**DATA:**
════════════════════

-- ==== Sys2Proof/Safety.lean ====
section
/-! DEFINITION. What counts as a sound state, in the terms the statements use. -/
namespace Sys2Proof.Machine

/-- The memory of a state is in its canonical form: addresses strictly rising, no byte listed that reads as an unlisted one. -/
abbrev State.MemWf (s : State) : Prop := Memory.wf s.mem.cells = true

/-- What the bounded stores of the block may hold: the memory in its canonical form (log 3); at most 16 entries in each
hardware queue (15 R423) and in the memories' error log (15 R409); 32 entries in the Causeway's write buffer and 16 in its
log (14 R384, R396); 32 records waiting for the Field Book (08 R251); 16 claims, wayleave requests and learnt
addresses. -/
def Contained (cells : List Host.Cell) (queues : Vector HwQueue 16) (elog : List MemLog) (buf : List CwyEntry)
    (clog : List CwyLog) (recs : List FbRec) (claims : List Word) (reqq : List (BitVec 6 × Byte))
    (learnq : List (BitVec 7 × BitVec 48)) : Prop :=
  Memory.wf cells = true ∧ (∀ q : Fin 16, (queues.get q).items.length ≤ 16) ∧ elog.length ≤ 16 ∧ buf.length ≤ 32 ∧
    clog.length ≤ 16 ∧ recs.length ≤ 32 ∧ claims.length ≤ 16 ∧ reqq.length ≤ 16 ∧ learnq.length ≤ 16

/-- A state whose stores hold no more than they can. -/
abbrev State.Sound (s : State) : Prop :=
  Contained s.mem.cells s.mem.queues s.mem.log s.cwy.buf s.cwy.log s.fbk.queue s.tre.claims s.wlv.reqq s.eth.learnq

/-- A meaning keeps the stores within their bounds. -/
def KeepsSound (r : Result) : Prop := ∀ t, r = .next t → t.Sound

/-! ### Open Road as it is heard -/

/-- A whole, good Open Road frame that its command fits, of this node's epoch and with a valid source, on a port that
receives Open Road (07 R214 to R226). -/
abbrev State.HearsFrame (s : State) (f : RxFrame) (d : Deliver) : Prop :=
  s.rxClass f = .good ∧ fcType f.fc = .road ∧ f.parity = false ∧ s.roadUp = true ∧
    s.regBit (Reg.at Reg.ROAD_PCFG f.port.val) 1 = false ∧ d.fits s (RHdr.parse f.body) f.body = true ∧
    (RHdr.parse f.body).cls < 5 ∧ f.body.length = 12 + (RHdr.parse f.body).plen ∧ (RHdr.parse f.body).plen ≤ 2036 ∧
    (RHdr.parse f.body).srcv = true ∧
    s.epochOk (RHdr.parse f.body) (byteAt f.body 12).toNat = true

/-- What every reception does, and its source heard: the state a heard frame is delivered in. -/
def State.roadHeard (f : RxFrame) (s : State) : State := (s.rxFx f).nbrHeard f.port (RHdr.parse f.body).src

/-- The commands that deliver one class or line-management kind, with what delivers it (07 Tables 7.2, 7.3). -/
def RoadCommand (c : RxFrame → Instr) (d : Deliver) : Prop := (c, d) ∈ [
  (.snrReport, mgmt 0x01 onSnrReport), (.segmentAnnounce, mgmt 0x02 onSegmentAnnounce),
  (.ringAnnounce, mgmt 0x03 onRingAnnounce), (.tonemapAcknowledge, mgmt 0x04 onToneAck),
  (.segmentSummary, mgmt 0x05 onSegmentSummary), (.segmentActivate, mgmt 0x06 onSegmentActivate),
  (.join, mgmt 0x10 onJoin), (.here, mgmt 0x11 onHere), (.resume, mgmt 0x12 onResume), (.hello, mgmt 0x13 onHello),
  (.echo, mgmt 0x14 onEcho), (.reply, mgmt 0x15 onReply), (.claim, mgmt 0x20 onClaim),
  (.tableRequest, mgmt 0x21 onTableRequest), (.table, mgmt 0x22 onTable), (.wayleave, mgmt 0x30 onWayleave),
  (.userMessage, deliverUser), (.ethernetTunnel, deliverTunnel), (.pause, deliverPause), (.causewayDone, deliverCwyDone)]

/-! ### Survey frames as they are received -/

/-- The commands that receive a survey frame, with its kind and what it does (05 Table 5.1). -/
def SurveyCommand (c : RxFrame → Instr) (kind : Nat) (act : RxFrame → SHdr → State → State) : Prop := (c, kind, act) ∈ [
  (.request, 1, onRequest), (.seek, 2, onSeek), (.token, 3, onToken), (.report, 4, onReport), (.pass, 5, onPass),
  (.tally, 6, onTally), (.result, 7, onResult), (.confirm, 8, onConfirm), (.surveyAbort, 9, onAbort),
  (.beacon, 10, onBeacon)]

/-! ### The itinerary's entries -/

/-- The command at which the sequencer comes to an entry of a type, with the type (10 Table 10.5). -/
def BlockCommand (c : Entry → Instr) (b : Blk) : Prop := (c, b) ∈ [
  (.blkNop, bNop), (.blkAnd, bAnd), (.blkOr, bOr), (.blkXor, bXor), (.blkNot, bNot), (.blkSr, bSr), (.blkRs, bRs),
  (.blkRtrig, bRtrig), (.blkFtrig, bFtrig), (.blkBitget, bBitget), (.blkBitput, bBitput), (.blkBand, bBand),
  (.blkBor, bBor), (.blkBxor, bBxor), (.blkShl, bShl), (.blkShr, bShr), (.blkAdd, bAdd), (.blkSub, bSub),
  (.blkMul, bMul), (.blkDiv, bDiv), (.blkMod, bMod), (.blkAbs, bAbs), (.blkNeg, bNeg), (.blkMin, bMin),
  (.blkMax, bMax), (.blkLimit, bLimit), (.blkEq, bEq), (.blkNe, bNe), (.blkGt, bGt), (.blkGe, bGe), (.blkLt, bLt),
  (.blkLe, bLe), (.blkMove, bMove), (.blkSel, bSel), (.blkPack16, bPack16), (.blkUnpack16, bUnpack16),
  (.blkBswap, bBswap), (.blkI2q, bI2q), (.blkQ2i, bQ2i), (.blkScale, bScale), (.blkQmul, bQmul), (.blkQdiv, bQdiv),
  (.blkQsqrt, bQsqrt), (.blkQmac, bQmac), (.blkTon, bTon), (.blkTof, bTof), (.blkTp, bTp), (.blkCtu, bCtu),
  (.blkCtd, bCtd), (.blkPid, bPid), (.blkLag, bLag), (.blkRamp, bRamp), (.blkInteg, bInteg), (.blkDeriv, bDeriv),
  (.blkDband, bDband), (.blkHyst, bHyst), (.blkLin, bLin), (.blkAvg, bAvg), (.blkWmok, bWmok), (.blkLaneok, bLaneok),
  (.blkFresh, bFresh), (.blkInrange, bInrange), (.blkLoadx, bLoadx), (.blkStorex, bStorex)]

/-- What a running entry leaves whose words are all readable: counted, its record, its outputs, DIVZ and saturation. -/
def State.entryResult (b : Blk) (e : Entry) (s : State) : State :=
  (s.entryBegin b e).entryEnd b e (s.recWords b e ((s.refVal b.qa b.none_ e.in0).getD 0)) ((s.seqWord ctxTc).getD 0)
    (b.fn (s.entryIn b e))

════════════════════

**INSTRUCTIONS FOR THE TASK:**
Search the entries above for "length". Show every line that has it.

**ANSWER SECTION:**
  Memory.wf cells = true ∧ (∀ q : Fin 16, (queues.get q).items.length ≤ 16) ∧ elog.length ≤ 16 ∧ buf.length ≤ 32 ∧
    clog.length ≤ 16 ∧ recs.length ≤ 32 ∧ claims.length ≤ 16 ∧ reqq.length ≤ 16 ∧ learnq.length ≤ 16
    (RHdr.parse f.body).cls < 5 ∧ f.body.length = 12 + (RHdr.parse f.body).plen ∧ (RHdr.parse f.body).plen ≤ 2036 ∧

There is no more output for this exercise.